Like Hitchcock, too, Lelouch enjoys playing games with the audience. Sometimes these knotty, labyrinthine constructs work like the aforementioned Swiss watch, and sometimes they fall apart. Roman de Gare's insights into human behavior are not in the least bit groundbreaking--indeed, at least occasionally the film is maddeningly blind to the deeper truths of characters, like Pierre's unfulfilled sister, who winds up with Soualem's detective after regularly meeting with him in the search for her missing husband--but few ever read airport fiction in the quest for deep humanist shadings. Lelouch, in this sense, is simply a more minor, more easily "read" auteur than the slightly related Hitchcock and Tarantino. Yet he knows what he does well, and Roman de Gare is a case of him having a blast, both flummoxing and inverting our expectations with the characters, giving "reveals" such as the fate of the escaped pedophilic serial killer--is he and Pierre the same person or are they not?--like a songwriter kept rapt with his newest lyrical undertaking.

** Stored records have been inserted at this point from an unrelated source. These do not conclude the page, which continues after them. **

theorem State.setXwin_kept (s : State) (x2 : Nat) (x : XWin) (hs : Kept b n s) : Kept b n (State.setXwin s x2 x) := by
  unfold State.setXwin
  repeat' first
    | with_reducible assumption | with_reducible apply keptOut_next | with_reducible apply keptOut_refused
    | with_reducible apply keptOpt_some | with_reducible apply keptOpt_none | with_reducible apply keptOptOut_some
    | with_reducible apply keptOptOut_none | with_reducible apply kept_ite | with_reducible apply keptOut_ite
    | with_reducible apply keptOpt_ite | with_reducible apply keptOptOut_ite | with_reducible apply kept_ite_fst
    | with_reducible apply kept_ite_snd | with_reducible apply kept_forL | with_reducible apply kept_forN
    | with_reducible apply kept_foldl | with_reducible apply kept_forN_fst | with_reducible apply kept_forL_fst
    | with_reducible apply kept_foldl_fst | with_reducible apply kept_foldl_snd
    | (intro a x; intro (hk : Kept b n x.1)) | (unfold Kept; dsimp only; with_reducible apply kept_upd)

theorem State.xlatch_kept (s : State) (x2 : Nat) (hs : Kept b n s) : Kept b n (State.xlatch s x2) := by
  unfold State.xlatch
  repeat' first
    | with_reducible assumption | with_reducible apply keptOut_next | with_reducible apply keptOut_refused
    | with_reducible apply keptOpt_some | with_reducible apply keptOpt_none | with_reducible apply keptOptOut_some
    | with_reducible apply keptOptOut_none | with_reducible apply kept_ite | with_reducible apply keptOut_ite
    | with_reducible apply keptOpt_ite | with_reducible apply keptOptOut_ite | with_reducible apply kept_ite_fst
    | with_reducible apply kept_ite_snd | with_reducible apply State.replicaErr_kept
    | with_reducible apply State.raise_kept | with_reducible apply State.incSatF_kept
    | with_reducible apply State.putBit_kept | with_reducible apply kept_forL | with_reducible apply kept_forN
    | with_reducible apply kept_foldl | with_reducible apply kept_forN_fst | with_reducible apply kept_forL_fst
    | with_reducible apply kept_foldl_fst | with_reducible apply kept_foldl_snd
    | (intro a x; intro (hk : Kept b n x.1))

theorem State.xcheck_kept (s : State) (x2 : Nat) (d : Nat) (hs : Kept b n s) : Kept b n (State.xcheck s x2 d) := by
  unfold State.xcheck
  repeat' first
    | with_reducible assumption | with_reducible apply keptOut_next | with_reducible apply keptOut_refused
    | with_reducible apply keptOpt_some | with_reducible apply keptOpt_none | with_reducible apply keptOptOut_some
    | with_reducible apply keptOptOut_none | with_reducible apply kept_ite | with_reducible apply keptOut_ite
    | with_reducible apply keptOpt_ite | with_reducible apply keptOptOut_ite | with_reducible apply kept_ite_fst
    | with_reducible apply kept_ite_snd | with_reducible apply State.incSatF_kept
    | with_reducible apply State.setXwin_kept | with_reducible apply State.putFld_kept
    | with_reducible apply State.xlatch_kept | with_reducible apply kept_forL | with_reducible apply kept_forN
    | with_reducible apply kept_foldl | with_reducible apply kept_forN_fst | with_reducible apply kept_forL_fst
    | with_reducible apply kept_foldl_fst | with_reducible apply kept_foldl_snd
    | (intro a x; intro (hk : Kept b n x.1))

theorem State.satCount_kept (s : State) (x2 : Nat) (sat : Bool) (hs : Kept b n s) : Kept b n (State.satCount s x2 sat) := by
  unfold State.satCount
  repeat' first
    | with_reducible assumption | with_reducible apply keptOut_next | with_reducible apply keptOut_refused
    | with_reducible apply keptOpt_some | with_reducible apply keptOpt_none | with_reducible apply keptOptOut_some
    | with_reducible apply keptOptOut_none | with_reducible apply kept_ite | with_reducible apply keptOut_ite
    | with_reducible apply keptOpt_ite | with_reducible apply keptOptOut_ite | with_reducible apply kept_ite_fst
    | with_reducible apply kept_ite_snd | with_reducible apply State.putBit_kept
    | with_reducible apply State.raiseIf_kept | with_reducible apply State.incSat_kept
    | with_reducible apply kept_forL | with_reducible apply kept_forN | with_reducible apply kept_foldl
    | with_reducible apply kept_forN_fst | with_reducible apply kept_forL_fst | with_reducible apply kept_foldl_fst
    | with_reducible apply kept_foldl_snd | (intro x; intro (hk : Kept b n x)) | (intro a x; intro (hk : Kept b n x))
    | (intro a x; intro (hk : Kept b n x.1)) | (intro x a; intro (hk : Kept b n x))
    | (intro x a; intro (hk : Kept b n x.1)) | (intro x a; intro (hk : Kept b n x.2)) | lift_lets
    | (intro x; refine have hx : Kept b n x := ?_; ?_; unfold x)
    | (intro x; refine have hfun : ∀ y, Kept b n (x y) := ?_; ?_; intro y; unfold x) | with_reducible apply hfun
    | (intro x; refine have hx : KeptOpt b n x := ?_; ?_; unfold x)
    | (intro x; refine have hx : Kept b n x.1 := ?_; ?_; unfold x)
    | (intro x; refine have hx : Kept b n x.2 := ?_; ?_; unfold x) | intro x
    | (unfold Kept; dsimp only; with_reducible apply kept_upd) | (with_reducible apply kept_fst (by assumption))
    | (with_reducible apply kept_snd (by assumption)) | (with_reducible apply keptOpt_get (by assumption))
    | (with_reducible apply keptOut_get (by assumption)) | (with_reducible apply keptOptOut_get (by assumption))
    | split | grind [Kept, regsOk_set, memOk_put, memOk_filter, regsOk_filter, memOk_nil]

theorem State.sample_kept (s : State) (set : SampleSet) (x3 : Nat) (c : ChIn) (hs : Kept b n s) : Kept b n (State.sample s set x3 c).1 := by
  unfold State.sample
  repeat' first
    | with_reducible assumption | with_reducible apply keptOut_next | with_reducible apply keptOut_refused
    | with_reducible apply keptOpt_some | with_reducible apply keptOpt_none | with_reducible apply keptOptOut_some
    | with_reducible apply keptOptOut_none | with_reducible apply kept_ite | with_reducible apply keptOut_ite
    | with_reducible apply keptOpt_ite | with_reducible apply keptOptOut_ite | with_reducible apply kept_ite_fst
    | with_reducible apply kept_ite_snd | with_reducible apply State.xcheck_kept
    | with_reducible apply State.satCount_kept | with_reducible apply State.putBit_kept
    | with_reducible apply kept_forL | with_reducible apply kept_forN | with_reducible apply kept_foldl
    | with_reducible apply kept_forN_fst | with_reducible apply kept_forL_fst | with_reducible apply kept_foldl_fst
    | with_reducible apply kept_foldl_snd | (intro a x; intro (hk : Kept b n x.1))
    | (unfold Kept; dsimp only; with_reducible apply kept_upd)

theorem State.padDeliver_kept (s : State) (set : SampleSet) (x : List ChIn) (hs : Kept b n s) : Kept b n (State.padDeliver s set x) := by
  unfold State.padDeliver
  repeat' first
    | with_reducible assumption | with_reducible apply keptOut_next | with_reducible apply keptOut_refused
    | with_reducible apply keptOpt_some | with_reducible apply keptOpt_none | with_reducible apply keptOptOut_some
    | with_reducible apply keptOptOut_none | with_reducible apply kept_ite | with_reducible apply keptOut_ite
    | with_reducible apply keptOpt_ite | with_reducible apply keptOptOut_ite | with_reducible apply kept_ite_fst
    | with_reducible apply kept_ite_snd | with_reducible apply State.sample_kept
    | with_reducible apply State.wr64_kept | with_reducible apply State.wr_kept | with_reducible apply kept_forL
    | with_reducible apply kept_forN | with_reducible apply kept_foldl | with_reducible apply kept_forN_fst
    | with_reducible apply kept_forL_fst | with_reducible apply kept_foldl_fst | with_reducible apply kept_foldl_snd
    | (intro a x; intro (hk : Kept b n x)) | (intro a x; intro (hk : Kept b n x.1))
    | (intro x a; intro (hk : Kept b n x)) | (intro x a; intro (hk : Kept b n x.1))
    | (unfold Kept; dsimp only; with_reducible apply kept_upd)

theorem execModulatorFault_kept (dt : Nat) (x2 : Fin 24) (check : Bool) (s : State) (hs : Kept b n s) : KeptOut b n (execModulatorFault dt x2 check s) := by
  unfold execModulatorFault
  repeat' first
    | with_reducible assumption | with_reducible apply keptOut_next | with_reducible apply keptOut_refused
    | with_reducible apply keptOpt_some | with_reducible apply keptOpt_none | with_reducible apply keptOptOut_some
    | with_reducible apply keptOptOut_none | with_reducible apply kept_ite | with_reducible apply keptOut_ite
    | with_reducible apply keptOpt_ite | with_reducible apply keptOptOut_ite | with_reducible apply kept_ite_fst
    | with_reducible apply kept_ite_snd | with_reducible apply onMain_kept | with_reducible apply State.xlatch_kept
    | with_reducible apply State.raise_kept | with_reducible apply State.putBit_kept | with_reducible apply kept_forL
    | with_reducible apply kept_forN | with_reducible apply kept_foldl | with_reducible apply kept_forN_fst
    | with_reducible apply kept_forL_fst | with_reducible apply kept_foldl_fst | with_reducible apply kept_foldl_snd
    | (intro x; intro (hk : Kept b n x)) | (intro a x; intro (hk : Kept b n x))
    | (intro a x; intro (hk : Kept b n x.1))

theorem execSettled_kept (dt : Nat) (x2 : Fin 24) (s : State) (hs : Kept b n s) : KeptOut b n (execSettled dt x2 s) := by
  unfold execSettled
  repeat' first
    | with_reducible assumption | with_reducible apply keptOut_next | with_reducible apply keptOut_refused
    | with_reducible apply keptOpt_some | with_reducible apply keptOpt_none | with_reducible apply keptOptOut_some
    | with_reducible apply keptOptOut_none | with_reducible apply kept_ite | with_reducible apply keptOut_ite
    | with_reducible apply keptOpt_ite | with_reducible apply keptOptOut_ite | with_reducible apply kept_ite_fst
    | with_reducible apply kept_ite_snd | with_reducible apply onMain_kept
    | with_reducible apply State.settleShow_kept | with_reducible apply State.putBit_kept
    | with_reducible apply kept_forL | with_reducible apply kept_forN | with_reducible apply kept_foldl
    | with_reducible apply kept_forN_fst | with_reducible apply kept_forL_fst | with_reducible apply kept_foldl_fst
    | with_reducible apply kept_foldl_snd | (intro x; intro (hk : Kept b n x)) | (intro a x; intro (hk : Kept b n x))
    | (intro a x; intro (hk : Kept b n x.1))

theorem execCapdone_kept (dt : Nat) (m : List ModWord) (c : List ModWord) (s : State) (hs : Kept b n s) : KeptOut b n (execCapdone dt m c s) := by
  unfold execCapdone
  repeat' first
    | with_reducible assumption | with_reducible apply onMain_kept | with_reducible apply State.wr_kept
    | with_reducible apply State.raise_kept | with_reducible apply kept_forN | with_reducible apply kept_forN_fst
    | with_reducible apply kept_forL_fst | (intro a x; intro (hk : Kept b n x.1)) | lift_lets | intro x
    | (unfold Kept; dsimp only; with_reducible apply kept_upd) | split

end Sys2Proof.Machine
end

Deliberately fugacious in its afterglow, then (why else give your film the apparently unpretentious, possibly base title "Airport Fiction"?), Roman de Gare asks nothing much more than our complete attention, cheerfully asking us to decode it as it progresses. There's a reason why Pierre is given the attribute of being a magician whose tricks easily entertain and distract children and it goes beyond possibly being a disgusting pedophile: it's a metaphorical talent that practically begs for the spectator to attempt to decipher just how the magician is trying to fool you with his sleight of hand. Lelouch's trick is not entirely original but it's done with such charisma and panache that it nevertheless captures our interest, encouraging us to look ahead to the next scene, like a tricky and clever writer making us want to flip the page to see what happens next.